Beating Ann Richards in the 1994 Texas governor's race was the first real sign he wasn't just trading on his father's name. Richards was popular, had mocked him publicly, and was the heavy favorite. He won anyway, running on four focused issues: education, juvenile justice, tort reform, welfare. Re-election in 1998 came with 69% of the vote. The 2000 presidential race ended with the Supreme Court's Bush v. Gore halting the Florida recount, giving him the electoral college 271-266 while he lost the popular vote. That disputed entry set the temperature for everything that came after.
The arc ran from 92% approval after 9/11 down to somewhere near the bottom of modern presidential rankings. Iraq, Katrina, and the 2008 financial collapse happened on his watch. No amount of revisionism fully absorbs all three. What he has quietly managed is a partial image reset in the Trump years, when 'at least he was a normal Republican' became a comparative compliment. YouGov now ranks him among the most popular living Republicans, which would have been unthinkable in 2009. The bar moved. He didn't.

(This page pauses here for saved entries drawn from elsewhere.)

/-- A sleep request with its conditions and no sleep frame asked for asks for one, begun at once with a free reporter (R164, R167). -/
theorem State.askSleep_of_ready {s : State} (hrequest : s.supply.sleepRequest = true) (hallowed : s.sleepAllowed = true)
    (hframe : s.supply.sleepFrame = .none) :
    s.askSleep = State.requestStatus { s with supply := { s.supply with sleepFrame := .waiting } } := by
  rw [State.askSleep, if_pos hrequest, if_pos hallowed, hframe]

/-- Settles O17. -/
theorem sleepAndWake : Obligations.SleepAndWake := by
  refine ⟨fun s hrun htimer hlead hawake => ?_, fun s hrun hasleep => ⟨fun htimer hlead => ?_, ?_⟩, fun s hrun hawake => ⟨fun hwoke => ?_, fun hwoke => ?_⟩, fun s => ?_⟩
  · rw [exec, execRoundTimerLead, whenRunning_of_running _ hrun, if_pos (by simp [htimer, hlead]), State.wakeUp_of_awake hawake]
    exact congrArg Host.Outcome.next (State.askSleep_of_no_request rfl)
  · rw [exec, execRoundTimerLead, whenRunning_of_running _ hrun, if_pos (by simp [htimer, hlead]), State.wakeUp_of_asleep hasleep]
    exact congrArg Host.Outcome.next (State.askSleep_of_no_request rfl)
  · rw [exec, execLineEdgeWake, whenRunning_of_running _ hrun, if_pos hasleep, State.wakeUp_of_asleep hasleep]
    exact congrArg Host.Outcome.next (State.askSleep_of_no_request rfl)
  · rw [exec, execLineEdgeWake, whenRunning_of_running _ hrun, if_neg (by simp [hawake]), if_pos hwoke]
  · rw [exec, execLineEdgeWake, whenRunning_of_running _ hrun, if_neg (by simp [hawake]), if_neg hwoke]
  · intro allowed
    have hallowed : s.sleepAllowed = true ↔ allowed := by
      rw [State.sleepAllowed_iff]
      constructor
      · rintro ⟨hmains, htempo, hmember, href, hidle, hqueue, hactive, htest, htime⟩
        exact ⟨hmains, htempo, hmember, href, hidle, hqueue, hactive, htest, State.leadTime_slow htempo ▸ htime⟩
      · rintro ⟨hmains, htempo, hmember, href, hidle, hqueue, hactive, htest, htime⟩
        exact ⟨hmains, htempo, hmember, href, hidle, hqueue, hactive, htest, (State.leadTime_slow htempo).symm ▸ htime⟩
    have hbarred : ¬ allowed → s.sleepAllowed = false := fun h => by simpa using fun ha => h (hallowed.1 ha)
    refine ⟨fun hrun hrequest hsent hfree hawake h => ?_, fun hrun hnot => ?_, State.askSleep_of_no_request,
      fun hrequest h => State.askSleep_of_barred hrequest (hbarred h), fun h hframe => State.askSleep_of_asked (hallowed.2 h) hframe,
      fun hrequest h hframe => ⟨fun hfree hstable => ?_, fun hbusy => ?_⟩⟩
    · have hexec : exec .enterSleep s = .next s.fallAsleep := by
        rw [exec, execEnterSleep, whenRunning_of_running _ hrun, if_pos (by simp [hrequest, hsent, hfree, hawake, hallowed.2 h]),
          State.askSleep_of_no_request rfl]
      refine ⟨_, hexec, rfl, rfl, rfl, by simp [State.fallAsleep], rfl, (State.gatesOff_conv s).2.2.2.1,
        (State.gatesOff_conv s).2.2.2.2, by simp [State.fallAsleep], by simp [State.fallAsleep], ?_⟩
      · apply State.eq_of_blocks <;> simp [State.fallAsleep]
    · rw [exec, execEnterSleep, whenRunning_of_running _ hrun, if_neg]
      simp only [Bool.and_eq_true, decide_eq_true_eq, Option.isNone_iff_eq_none, Bool.not_eq_true', and_assoc]
      rintro ⟨hrequest, hsent, hfree, hawake, hall⟩
      exact hnot ⟨hrequest, hsent, hfree, hawake, hallowed.1 hall⟩
    · rw [State.askSleep_of_ready hrequest (hallowed.2 h) hframe, State.requestStatus, if_pos (by simp [hfree, hstable, State.oscStable])]
      rfl
    · rw [State.askSleep_of_ready hrequest (hallowed.2 h) hframe, State.requestStatus, if_neg (by simp [State.oscStable]; grind)]

end Sys2Proof.Machine

end

section
/-! ## The terminal and the band evaluation -/

namespace Sys2Proof.Machine

/-! ### The tests of an outage (R144, R145) -/

/-- The feed grant does not cover what the terminal draws at CUTOFF (R145). -/
def State.CutoffNow (s : State) : Prop :=
  s.supply.mains = .absent ∧ s.batt.band = .cutoff ∧ ((s.term.mode = .hold ∧ s.share.feedGrant < s.holdDraw)
    ∨ (s.term.mode = .booting ∧ s.share.feedGrant < s.bootDraw) ∨ (s.term.mode = .active ∧ s.share.feedGrant < s.activeDraw))

/-- The feed grant does not cover an idle terminal at RESERVE (R144). -/
def State.ForcedNow (s : State) : Prop :=
  s.supply.mains = .absent ∧ s.batt.band = .reserve ∧ s.term.mode = .active ∧ (s.term.demand = .idle ∨ s.term.demand = .wanted)
    ∧ s.share.feedGrant < s.activeDraw

/-- A boot draws more than the terminal that is up, and that more than one held (R59). -/
theorem State.draws_lt (s : State) : s.holdDraw < s.activeDraw ∧ s.activeDraw < s.bootDraw := by
  have hlt := s.profile_lt
  unfold State.bootDraw State.activeDraw State.holdDraw
  generalize s.profile = p at hlt ⊢
  revert p
  decide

The folksy Texas persona was a Yale degree and a Harvard MBA in a Stetson. Born in New Haven to a family that had been in Republican politics for a generation, he relocated to Texas as a child and spent decades perfecting the brush-clearing rancher image. The painting hobby emerged post-presidency, after reading a Winston Churchill essay on art as pastime, and he took it seriously enough to publish two books of portraits and fill gallery walls. Churchill he is not. But it's a stranger resume than the cowboy act suggested.